Guest post by @realmoderndads
We met 14 years ago at a summer pool party and never turned back. From that day, we both knew we were the “ones” for each other. We spent the day flirting with each other and making fun of each other. I (Brent) ragged on Doug for wearing Abercrombie and Fitch over the age of 30 and Doug ragged on me for my “party in the front, business in the back” hair (reverse mullet).
We both took the jabs with stride and laughed all day. Later, I asked Doug out on a date. We decided to go to a new Mexican restaurant in a hip area of town. The conversation continued to flow so naturally and enjoyed the evening together than it extended to a nearby neighborhood bar. We took a few shots of liquid courage and Doug decided to lay it all out on the table. He knew he wanted to be a father and wanted a litter of children.

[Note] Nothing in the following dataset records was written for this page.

-- ==== Sys2Proof/Machine/CommitOps.lean ====
section
/-! DEFINITION. The commit unit (R196 to R208, R471, R475): settlement, the loss scale, the step record, rounds and their
ends, and the beginning of a rollback. -/

namespace Sys2Proof.Machine

/-- The source id and clock of the commit unit, in hub C0 (R407). -/
def commitSrc (s : State) : BitVec 32 := srcUnit s 0xA7 0 0
def hub0Pm (s : State) : Pm := clock s (domHub 0)

/-! ### The loss scale (R197) -/

/-- A change of the settled exponent by `d` for flag `f`: made within the bounds, else denied. -/
def changeScale (s : State) (f : Bool) (d : BitVec 8) : State :=
  let old := s.commit.settledExp
  let new := old + d
  let s1 := modCommit s fun c => { c with lsClean := 0 }
  if decide ((latLsMin (latitude s)).toInt ≤ new.toInt) && decide (new.toInt ≤ (latLsMax (latitude s)).toInt) then
    post (modCommit s1 fun c => { c with settledExp := new }) (commitSrc s) (hub0Pm s) evAdaptLossScale none eOk
      [(8, b2n f), (8, old.toNat), (8, new.toNat)]
  else postDenied s1 (commitSrc s) (hub0Pm s) evAdaptLossScale [(8, old.toNat), (8, new.toNat)]

/-- A settled step's flag enters the loss scale (R197); an image with no update section keeps none. -/
def settleScale (s : State) (f : Bool) : State :=
  if (s.run.image.bind (·.upd)).isNone then s
  else if f then changeScale s true 0xFF
  else
    let s1 := modCommit s fun c => { c with lsClean := c.lsClean + 1 }
    if s1.commit.lsClean.toNat < (latLsGrowth (latitude s)).toNat then s1 else changeScale s1 false 1

/-! ### Settlement (R204, R471) -/

/-- Boundary bit `b` clears in every slot, but for the slots whose local cut write is unfinished: those keep it until
then (R152, R325). -/
def settleBits (s : State) (b : Nat) : State :=
  if s.ckpt.writing && !s.ckpt.localDone then
    let kept := (s.slots.filter fun x => x.2.st != .empty && (if b = 0 then x.2.b0 else x.2.b1)).map fun x => (x.1, b)
    modCkpt { s with slots := tmap Slot.reset (fun i x => if kept.contains (i, b) then x else setBound b false x) s.slots }
      fun k => { k with heldBits := k.heldBits ++ kept }
  else clearBounds s b

/-- Step `k` settles as a completed commit with its overflow flag (R204, R471): editions are published or freed, records,
drops, bounds, queue boundaries and the loss scale settle, and the step's boundary state is freed (R208). -/
def settleStep (s : State) (k : BitVec 40) : State :=
  let f := ovfFlag s k
  let s1 := (edStages s).foldl (fun s g => if f then skipStage s g k else flipStage s g k) s
  let s2 := if f then post s1 (commitSrc s) (hub0Pm s) evUpdateSkipped (some (imgOwner s)) eOk [] else s1
  let s3 := (match s.run.image with | some im => im.layers | none => []).foldl (fun s l => writeBounds s l k) s2
  let s4 := settleScale (settleBits s3 (k.toNat % 2)) f
  let s5 := modCommit s4 fun c => { c with lastFlag := f }
  modRun s5 fun r => { r with
    settled := k + 1
    stepBad := r.stepBad.filter fun j => decide (k.toNat < j.toNat)
    ovf := r.ovf.filter fun j => decide (k.toNat < j.toNat)
    bounds := r.bounds.filter fun b => decide (k.toNat < b.step.toNat) }

/-! ### Boundary states and the step record (R198, R205) -/

/-- The bytes of every layer's statistics area (R135). -/
def qstatBytes (s : State) : List (Nat × List Byte) :=
  match s.run.image with
  | some im => im.layers.map fun l =>
      let n := 2 * ((lrInCh l.hdr).toNat + 1) * 8
      ((lrStats l.hdr).toNat, memRead s.mem (lrStats l.hdr).toNat n)
  | none => []

/-- The boundary state of the step `k` that begins now (R205). -/
def boundaryNow (s : State) (k : BitVec 40) : Boundary :=
  { step := k, counts := s.rcpt.count, slots := s.slots, reruns := s.run.reruns, forceExp := s.commit.forceExp,
    qstats := qstatBytes s }

/-- Keep the boundary state of step `k`. -/
def keepBoundary (s : State) (k : BitVec 40) : State :=
  modRun s fun r => { r with bounds := r.bounds.filter (fun b => b.step != k) ++ [boundaryNow s k] }

/-- The step record's 64 bytes (R198). -/
def stepRecord (s : State) (k : BitVec 40) : List Byte :=
  leBytes 8 (k.setWidth 64) ++ [s.commit.forceExp, BitVec.ofNat 8 (b2n s.commit.lastFlag), 0, 0] ++
    leBytes 4 s.commit.lsClean ++ List.replicate 48 0

/-- Hub C0 writes the step record of step `k` where the image holds a commit record (R198). -/
def writeStepRecord (s : State) (k : BitVec 40) : State :=
  match commitRec s with
  | some r => pkgWrite s (crStepRec r).toNat (stepRecord s k)
  | none => s

/-! ### Members and windows (R199, R202) -/

/-- Members of the D group less one, plus one. -/
def crN (r : BitVec 256) : Nat := (crCount r).toNat + 1

/-- The package address of the member at position `i` (R199). -/
def memberAddr (s : State) (r : BitVec 256) (i : Nat) : BitVec 15 :=
  addrOf s (coordOf s s.place.addr 0) (((crFirst r).toNat + i) % axisLen s 1) (coordOf s s.place.addr 2)

/-- The position of a package among the members. -/
def memberPos (s : State) (r : BitVec 256) (a : BitVec 15) : Option Nat :=
  (List.range (crN r)).find? fun i => memberAddr s r i == a

/-- Every member's bit. -/
def fullMask (r : BitVec 256) : BitVec 64 := BitVec.ofNat 64 (2 ^ crN r - 1)

/-- V, C and D (R202). -/
def voteEnd (s : State) (r : BitVec 256) : Pm := pmAddTicks s.commit.pc (16 * (crVoteWin r).toNat)
def confirmEnd (s : State) (r : BitVec 256) : Pm := pmAddTicks (voteEnd s r) (16 * (crConfirmWin r).toNat)
def doubtEnd (s : State) (r : BitVec 256) : Pm := pmAddTicks (confirmEnd s r) (16 * (crDoubtWin r).toNat)

/-- The current round (R202). -/
def currentRound (s : State) : BitVec 32 := s.commit.closed + 1

/-- A round is open on this member. -/
def roundOpen (s : State) : Bool := s.commit.phase != .closed

/-- The step has settled (R206 to R208). -/
def isSettled (s : State) (k : BitVec 40) : Bool := decide (k.toNat < s.run.settled.toNat)

/-- A COMMIT packet's data (LOG 23): kind 1 vote, 2 confirm, 3 abort, 4 query; then the round. -/
def commitData (what : Nat) (round : BitVec 32) : List Byte := BitVec.ofNat 8 what :: leBytes 4 round
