/-- The rate of one guarantee under D (R235), exactly: 0.1 GB/s as a fraction. -/
def guarRate (d l b : Nat) (g : Guar) : Nat × Nat :=
  let n := (guGbps g.ent).toNat * 10
  if guTarget g.ent then (n, 1)
  else if l + b ≤ d then (n, 1)
  else if l ≤ d then (if guLc g.ent then (n, 1) else (n * (d - l), b))
  else if guLc g.ent then (n * d, l) else (0, 1)

/-- mem.guarantee_shortfall (R235). -/
def postShort (s : State) (h : Nat) (x : Shortfall) (ongoing : Bool) : State :=
  post s (srcUnit s 0xA0 h 0) (clock s (domHub h)) evMemGuaranteeShortfall none eOk
    [(8, h), (64, x.since.toNat), (32, (s.ns - x.sinceNs) / 1000), (16, x.lowest / 10), (8, b2n x.lcCut), (8, b2n ongoing)]

/-- A hub's guarantees take the rates of its deliverable bandwidth; a shortfall begins, deepens or ends (R235). -/
def setRates (s : State) (h : Nat) : State :=
  let m := hubOf s h
  let d := deliverable m
  let l := (guarSums m).1
  let b := (guarSums m).2
  let s1 := modHub s h fun m => { m with guars := m.guars.map fun g => { g with rate := guarRate d l b g } }
  if d < l + b then
    modHub s1 h fun m => { m with short := some (match m.short with
      | some x => { x with lowest := min x.lowest d, lcCut := x.lcCut || decide (d < l) }
      | none => { since := clock s (domHub h), sinceNs := s.ns, lowest := d, lcCut := decide (d < l), lastNs := s.ns }) }
  else match m.short with
    | some x => modHub (postShort s1 h x false) h fun m => { m with
        short := none, shortUs := m.shortUs + BitVec.ofNat 48 ((s.ns - x.sinceNs) / 1000) }
    | none => s1

/-! ### Failure warnings by temperature (row 3 of R320) -/

/-- The key under which a sensor's samples stand: first whether it warns now, then (ns, temperature) pairs a second apart. -/
def tempKey (k : Nat) : Nat := 2 ^ 40 + k

/-- The newest sample that is at least 10 s old. -/
def tenAgo (now : Nat) : List Nat → Option Nat
  | t :: c :: rest => match tenAgo now rest with
    | some x => some x
    | none => if t + 10000000000 ≤ now then some c else none
  | _ => none

/-- The samples without those older than 11 s. -/
def pruneOld (now : Nat) : List Nat → List Nat
  | t :: x :: rest => if t + 11000000000 < now then pruneOld now rest else t :: x :: rest
  | r => r

/-- The samples with the reading `c` added, one a second. -/
def addSample (now c : Nat) (l : List Nat) : List Nat :=
  let p := pruneOld now l
  match p.reverse with
  | _ :: t :: _ => if t + 1000000000 ≤ now then p ++ [now, c] else p
  | _ => p ++ [now, c]

/-- A reading within 5 degrees of threshold `lim`, and 3 degrees above that of 10 s before, is a failure warning. -/
def warmWarn (s : State) (src : BitVec 32) (pm : Pm) (ch : BitVec 32) (k lim c : Nat) : State :=
  let old := tget [] s.sh.warnHits (tempKey k)
  let hot := decide (lim ≤ c + 5) && (match tenAgo s.ns (old.drop 1) with | some x => decide (x + 3 ≤ c) | none => false)
  let s1 := modSh s fun x => { x with warnHits := tput [] x.warnHits (tempKey k) (b2n hot :: addSample s.ns c (old.drop 1)) }
  if hot && old.head? != some 1 then warn s1 src pm 3 ch else s1

/-! ### Halts (R393, R451) -/

/-- The cause as pwr.halted reports it: the code of its reason (R390). -/
def causeCode : HaltCause → Nat
  | .coolant => 5
  | .tempDie => 1
  | .tempHbm => 2

/-- A halt begins (R393): the schedule is held, a STOP of scope 1 goes out. In Dormant the state alone changes; in start-up or a
return before stage 6 is complete the package falls back to Standby (R451). -/
def beginHalt (s : State) (c : HaltCause) : State :=
  let n := s.start.stage
  let halt := modPwr (originStop (quiesceSched s) true 1) fun p => { p with halting := some (c, s.ns) }
  if s.pwr.halting.isSome then s
  else if n != 0 then (if n.toNat ≤ 6 then modStart (toStandby s) fun x => { x with failStage := n } else halt)
  else match s.dev with
    | .dormant => { s with dev := .haltedCoolant }
    | .ready => halt
    | _ => s

/-- The halt is complete (R393): Halted-Coolant, and pwr.halted with its cause. -/
def halted (s : State) (c : HaltCause) : State :=
  post (toLow s .haltedCoolant) (pwrSrc s) (pwrPm s) evPwrHalted none eInternal [(8, causeCode c)]

end Sys2Proof.Machine
end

I also wanted a family but had different views on the number. It was sealed with a shot of Jägermeister (or maybe a red headed slut) that we would have kids before Doug turned 40 but after Brent turned 30. Yes, we know to discuss family/kids on first date is crazy but Doug didn’t want to waste any time.
The dating continued, the fun continued, then after a year decided to move in together. We continued to build on our relationship and enjoyed our lives together. A few years in, we decided to start exploring adoption as an option to build our family. We talked to a few agencies, went to an informational session or two and started to plan the right time for us. We both wanted to be solid in our careers and financially ready to take care of a child. A few years after that, we were ready. We started the adoption process.
We signed our contact with the agency in late summer/early fall of 2013 and immediately started getting all of the paperwork together for the home study. In February 2014, we were officially approved for adoption, now we just had to wait for a birthmother to choose us. That was a stressful period as it is a waiting game. Month in/month out, no contacts then one day in July a birthmother sent us an email.
With the emotions high, we responded and set up a time to chat. Of course, the conversation was awkward at first, but we all acknowledged that and it quickly became easy.
We had high hopes and continued the conversations over the next few days/weeks. The birthmother was very early in her pregnancy and was going for her first ultrasound. She invited us to come with her. We drove up to Kentucky and met with her and we all knew that she was the one for us and we were the one for her and her baby. From that point we went up for just about every doctor’s appointment and 8 months later (March 2015) we were in the delivery room cutting the cord.
14 Years Strong and Still Going
The next few months were a world wind as Doug turned 40 in May 2015 and we sold our home in June, rented an apartment until we found a piece of property to build on and started construction of our new home. In October of 2016, we moved into our new home and settled in. We loved our neighborhood, home and were making friends in the neighborhood. We got married in Mexico in April 2017 with 100 of our closest friends and a 2 year old that danced all night long at the reception.
In addition to all of that craziness, Doug and his friend, Kecia, started a race to help raise money for individuals hoping to adopt. Adoption is an expensive process and we wanted to give back to those families that needed some help. Their first race was in June of 2017 and have since become the co-presidents of the Georgia Chapter of Gift of Adoption (a 501c3).
Because our lives hadn’t been busy enough, in March of 2018 we decided to start the adoption process for #2. This time, we knew the process and were approved for adoption quicker and for some reason matched quicker as well.
We were matched with a birthmother in April 2018 and we were at the hospital in Colorado for the delivery in June 2018. We were back home shortly after that and Sawyer got to meet his baby brother, Shepherd. Our hearts were filled and our family was finished.
In March of 2020 when the world shut down due to the pandemic, we quickly realized our home without a yard was not conducive to raise children when they were locked inside 24/7.
We sold our dream home and moved to a beautiful older home (with a yard) in December of 2020. Throughout those years, we have definitely had our struggles and ups and downs but we knew we could always lean on each other.
The pandemic made our relationship even stronger as it became an adults versus the children and we had to be lockstep. 14 years down, the rest of our lives to go. We cannot wait to see what our children will become and we hope they will find the love like we found in each other.